3. Impact on Future Chapter 11 Cases
- Reinforces § 363(m) as a powerful shield for third‐party purchasers of estate assets, even when the assets are sold as part of a reorganization plan.
- Confirms that nonconsensual third‐party releases cannot bar nondebtor claims unless claimants consent — Purdue applies to plan releases.
- Warns bankruptcy practitioners to craft plan provisions carefully, especially when key transactions (insurance buybacks, asset sales) are interwoven with releases and injunctions.
- Encourages insurers and tort creditors to negotiate explicit protections for excess‐liability or defense‐cost rights if they cannot avoid releases altogether.
Complex Concepts Simplified
- 11 U.S.C. § 363(m) (“statutory mootness”): If a bankruptcy court authorizes an unstayed sale of estate property under § 363(b) or (c), a successful appeal cannot unwind that sale when the buyer acted in “good faith.”
- Equitable mootness: A judge-made rule permitting an appellate court to dismiss a bankruptcy appeal when a confirmed plan has been “substantially consummated” and undoing it would produce chaos or injure innocent third parties.
- Nonconsensual third-party releases: Plan provisions that discharge claims against nondebtors (insurers, affiliates, etc.) without each claimant’s consent. The Supreme Court’s Purdue decision (2024) held § 1123(b)(6) does not authorize such releases.

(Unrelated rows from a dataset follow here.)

/-! STARTF of a port (R175, R178, R226, R237, R248) -/

/-- Whether a width is allowed for a role (R20): Lafoush x4 and x8, CXL and PCIe any. -/
def widthOk (role code : Nat) : Bool := role != 4 || code == 1 || code == 2

/-- The lane pairs (slots) that a port covers (R19). -/
def State.portSlots (s : State) (p : Nat) : List Nat := (List.range (widthSlots (s.fld PRT_CTL.WIDTH p))).map (p + ·)

/-- The other started ports. -/
def State.startedOthers (s : State) (p : Nat) : List Nat := (List.range 256).filter (fun q => q != p && s.started q)

/-- The entries of CORE_FEID_MAP that name a local port (R178). -/
def State.feidEntries (s : State) (p : Nat) : Nat :=
  (s.regs.filter (fun e => e.1.r == .CORE_FEID_MAP && bitOf e.2 31 && bitsOf e.2 25 16 == s.swid && bitsOf e.2 7 0 == p)).length

/-- A register's offset as DETAIL of code 0x10 gives it (R320). -/
def regDetail (k : RKey) : Nat := k.addr / 4 % 2 ^ 16

/-- The result word of the checks of STARTF on a port, 0 where they pass; the codes in ascending order (R584). -/
def State.portCheck (s : State) (p : Nat) : Word :=
  let role := s.fld PRT_CTL.ROLE p
  let width := s.fld PRT_CTL.WIDTH p
  let fabric := role == 4
  let others := s.startedOthers p
  let ofRole := fun (r : Nat) => (others.filter (fun q => s.fld PRT_CTL.ROLE q == r)).length
  let places := (others.filter (fun q => s.fld PRT_CTL.ROLE q == 2 && s.flag PRT_CTL.ENUM q)).length
  let credits := (List.range 5).map (fun v => s.fld LFL_CRD_INIT.CRED (halfOf p) v)
  let bind := fun (q : Nat) => (s.fld PRT_BIND.HPORT q, s.fld PRT_BIND.VPPB q)
  if role = 0 then 0
  else if 5 ≤ role ∨ (!fabric ∧ 6 ≤ s.fld PRT_CTL.MAXRATE p) then resultWord 0x10 0 (regDetail ⟨.PRT_CTL, p, 0⟩)
  else if !widthOk role width ∨ p % widthSlots width ≠ 0 ∨
      others.any (fun q => (s.portSlots q).any (fun x => (s.portSlots p).contains x)) then resultWord 0x11 1 0
  else if (role = 1 ∧ 128 ≤ ofRole 1) ∨ (role = 2 ∧ 192 ≤ ofRole 2) then resultWord 0x11 2 0
  else if role = 2 ∧ s.flag PRT_CTL.ENUM p ∧ 128 ≤ places then resultWord 0x11 3 0
  else if !fabric ∧ width + 1 < s.fld PRT_CTL.MINW p then resultWord 0x11 4 0
  else if fabric ∧ (credits.contains 0 ∨ (if width = 2 then 6144 else 3072) < credits.foldl (· + ·) 0) then
    resultWord 0x17 3 0
  else if fabric ∧ !s.flag CORE_FAB_ID.VLD then resultWord 0x18 1 0
  else if role = 1 ∧ s.feidEntries p ≠ 1 then resultWord 0x18 2 0
  else if role = 3 ∧ (!s.flag PRT_BIND.VLD p ∨ s.fld PRT_CTL.ROLE (s.fld PRT_BIND.HPORT p) ≠ 1 ∨
      s.fld PRT_BIND.VPPB p < 2 ∨ 9 < s.fld PRT_BIND.VPPB p ∨
      others.any (fun q => s.fld PRT_CTL.ROLE q == 3 && bind q == bind p)) then resultWord 0x19 0 0
  else 0

/-- A port starts once its checks have passed (R217, R236, R407, R419): the HSF of a host port takes MGR and its subsystem
IDs. A port without a role has no function that runs. -/
def State.portGo (s : State) (p : Nat) : State :=
  let role := s.fld PRT_CTL.ROLE p
  let s := s.setFn (fidPort p) { run := if role = 0 then .stopped else .running }
  let s := s.modPort p (fun q => { q with trainedAt := none, safe := false })
  let s := if role = 1 then
      s.modHsf p (fun q => { q with mgr := s.flag HSF_CTL.MGR p, subsys := (s.rd ⟨.HSF_SUBSYS, p, 0⟩).toNat })
    else s
  if role = 4 then (if s.flag PRT_STS.LUP p then s.linkDrop p 1 else s).lflStart (halfOf p)
  else
    let old := s
    State.vppbs old (s.portStart p)

/-- A stopped port that the firmware program resets is started again, where the checks of STARTF let it (R250). -/
def State.restart (s : State) (fid : Nat) : State :=
  if fidKind fid = 0 ∧ (s.fn fid).restart then
    let s := s.setFn fid { s.fn fid with restart := false }
    if s.portCheck (fidIndex fid) = 0 then s.portGo (fidIndex fid) else s
  else s

/-- STOPF_COMPLETE (R321). -/
def execStopfComplete (fid : Fin 65536) (npOpen : Bool) (s : State) : Host.Outcome State Fault Refusal :=
  let f := fid.val
  if (s.fn f).run = .stopping ∧ s.drained f npOpen then .next ((s.stopped f).restart f) else .next s

/-! STARTF of a crew (R73) -/

/-- The first skein of a crew in Allocated to Releasing with an owner slot whose host port is no member. The FEID is that of the
map entry that names the port, started or not, and 0xFFF where there is none: DESIGN CHOICE (log entry 105), the spec does not say
whether an owner without an FEID (R178) fails the check. -/
def State.strayOwner (s : State) (c : Nat) : Option Nat :=
  s.skeins.find? (fun n => s.skeinOfCrew c n && skAllocated ≤ s.fld SKN_W0.STATE n &&
    s.fld SKN_W0.STATE n ≤ skReleasing &&
    (List.range 16).any (fun k => bitOf (s.rd ⟨.SKN_W1, n, 0⟩) (16 + k) && !s.member c (s.mappedFeid (s.owner n k))))

/-- The credits of a port at a slice (R107). -/
def State.cred (s : State) (d p : Nat) : Nat := bitsOf (s.rd ⟨.DIR_RCRED, d, p / 8⟩) (4 * (p % 8) + 3) (4 * (p % 8))

/-- The first slice at which a member's port agent holds no reserved credit. -/
def State.creditGap (s : State) (c : Nat) : Option Nat :=
  let agents := ((s.members c).filterMap s.agentPort).eraseDups
  (List.range 64).find? (fun d => agents.any (fun p => s.cred d p == 0))

/-- The result word of the checks of R73, 0 where they pass. -/
def State.crewCheck (s : State) (c : Nat) : Word :=
  let n := s.nmem c
  let large := s.large c
  let lo := s.fld CRW_CTL.BO_MIN c
  let hi := s.fld CRW_CTL.BO_MAX c
  if 0xA ≤ s.fld CRW_CTL.SNP_TMO c then resultWord 0x10 0 (regDetail ⟨.CRW_CTL, c, 0⟩)
  else if (!large ∧ (n = 0 ∨ 16 < n)) ∨ (large ∧ (n < 17 ∨ 512 < n)) then resultWord 0x12 0 (min n 4095)
  else if !large ∧ (lo < 8 ∨ 0x80 < hi ∨ hi < lo) then resultWord 0x13 0 0
  else if s.flt.memCut.contains c ∧ s.fld CRW_ENT_CNT.CNT c ≠ 0 then
    resultWord 0x14 0 (min (s.fld CRW_ENT_CNT.CNT c) 0xFFFF)
  else match s.strayOwner c with
    | some k => resultWord 0x15 0 k
    | none => if large then (match s.creditGap c with
        | some d => resultWord 0x16 0 d
        | none => 0) else 0

/-- A crew becomes Active; its held requests go (R72). -/
def State.crewGo (s : State) (c : Nat) : State :=
  let s := (s.setFld CRW_STS.STATE 2 c).setFn (fidCrew c) { run := .running }
  let s := { s with flt := { s.flt with memCut := s.flt.memCut.filter (· != c) } }
  s.releaseAll.replayAll none

/-! STARTF of a skein group (R56) -/

/-- The skeins of a group whose place differs from the one marked for them. -/
def State.movedSkeins (s : State) (g : Nat) : List Nat :=
  s.skeins.filter (fun n => s.fld SKN_W0.STATE n != skAbsent && s.fld SKN_W1.GROUP n == g &&
    tabGet (fun _ => none) s.marks n != some (markOf (s.rd ⟨.SKN_W0, n, 0⟩)))

/-- The moved skeins checked and marked in order; the first that breaks R36, with its cause, ends it. -/
def State.placeAll (s : State) : List Nat → Except (Nat × Nat) State
  | [] => .ok s
  | n :: ns =>
    let w := s.rd ⟨.SKN_W0, n, 0⟩
    match s.placeErr n w with
    | some c => .error (c, n)
    | none => (s.mark n (some (markOf w))).placeAll ns

/-- The new places copied into the active copy of every port. -/
def State.copyPlaces (s : State) (ns : List Nat) : State :=
  s.each (s.ports.map (·.1)) (fun s p => s.modPort p (fun q => { q with
    ext := q.ext.map (fun (a : ActExt) => if ns.contains a.skein then
      { a with mport := s.fld SKN_W0.MPORT a.skein, dbase := s.fld SKN_W0.DBASE a.skein } else a)
    skeins := q.skeins.map (fun (a : ActSkein) => if ns.contains a.skein then
      { a with mport := s.fld SKN_W0.MPORT a.skein, dbase := s.fld SKN_W0.DBASE a.skein } else a) }))

/-- STARTF on a skein group: its result word with the state. -/
def State.groupStart (s : State) (g : Nat) : Word × State :=
  let ns := s.movedSkeins g
  match (s.each ns (fun s n => s.mark n none)).placeAll ns with
  | .error (c, n) => (resultWord 0x1A c n, s)
  | .ok t => (0, ((t.copyPlaces ns).setFn (fidGroup g) { run := .running }).replayAll (some g))

/-! STARTF of a slice and of a shaper group (R107, R109, R166, R167) -/

/-- The sum of the credits of all ports at a slice. -/
def State.credSum (s : State) (d : Nat) : Nat := ((List.range 256).map (s.cred d)).foldl (· + ·) 0

/-- A slice starts: its credits are granted anew, and the requests held for it go (R109). -/
def State.sliceGo (s : State) (d : Nat) : State :=
  let s := s.setFn (fidSlice d) { run := .running }
  let s := s.each (List.range 256) (fun s p =>
    (s.setCredits p d (s.cred d p)).modPort p (fun q => { q with stops := q.stops.filter (· != d) }))
  s.releaseAll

- Good-faith purchaser: Under § 363(m), a purchaser who gives fair value for estate assets, without collusion or fraud, is entitled to finality of the sale in bankruptcy.
- One-satisfaction rule: Common‐law principle that a plaintiff may obtain only one full recovery for the same harm; a subsequent defendant’s indemnity or contribution claim may not yield a double recovery.
Conclusion
In In re Boy Scouts of America, the Third Circuit cemented two critical principles for Chapter 11 practice:
- § 363(m) provides a robust “final‐sale” protection for unstayed § 363(b) sales to good-faith purchasers, even when embedded in a global plan confirmation;
- Nonconsensual third-party releases remain impermissible, and plans must preserve nondebtor claimants’ rights — particularly for excess defense and contribution claims, as underscored by Purdue.
The decision underscores the importance of transparent, carefully negotiated plan provisions when sales and releases intersect. Future debtors, purchasers and creditors alike will need to navigate § 363’s statutory framework and Purdue’s limits with precision to secure binding, appeal-proof resolutions.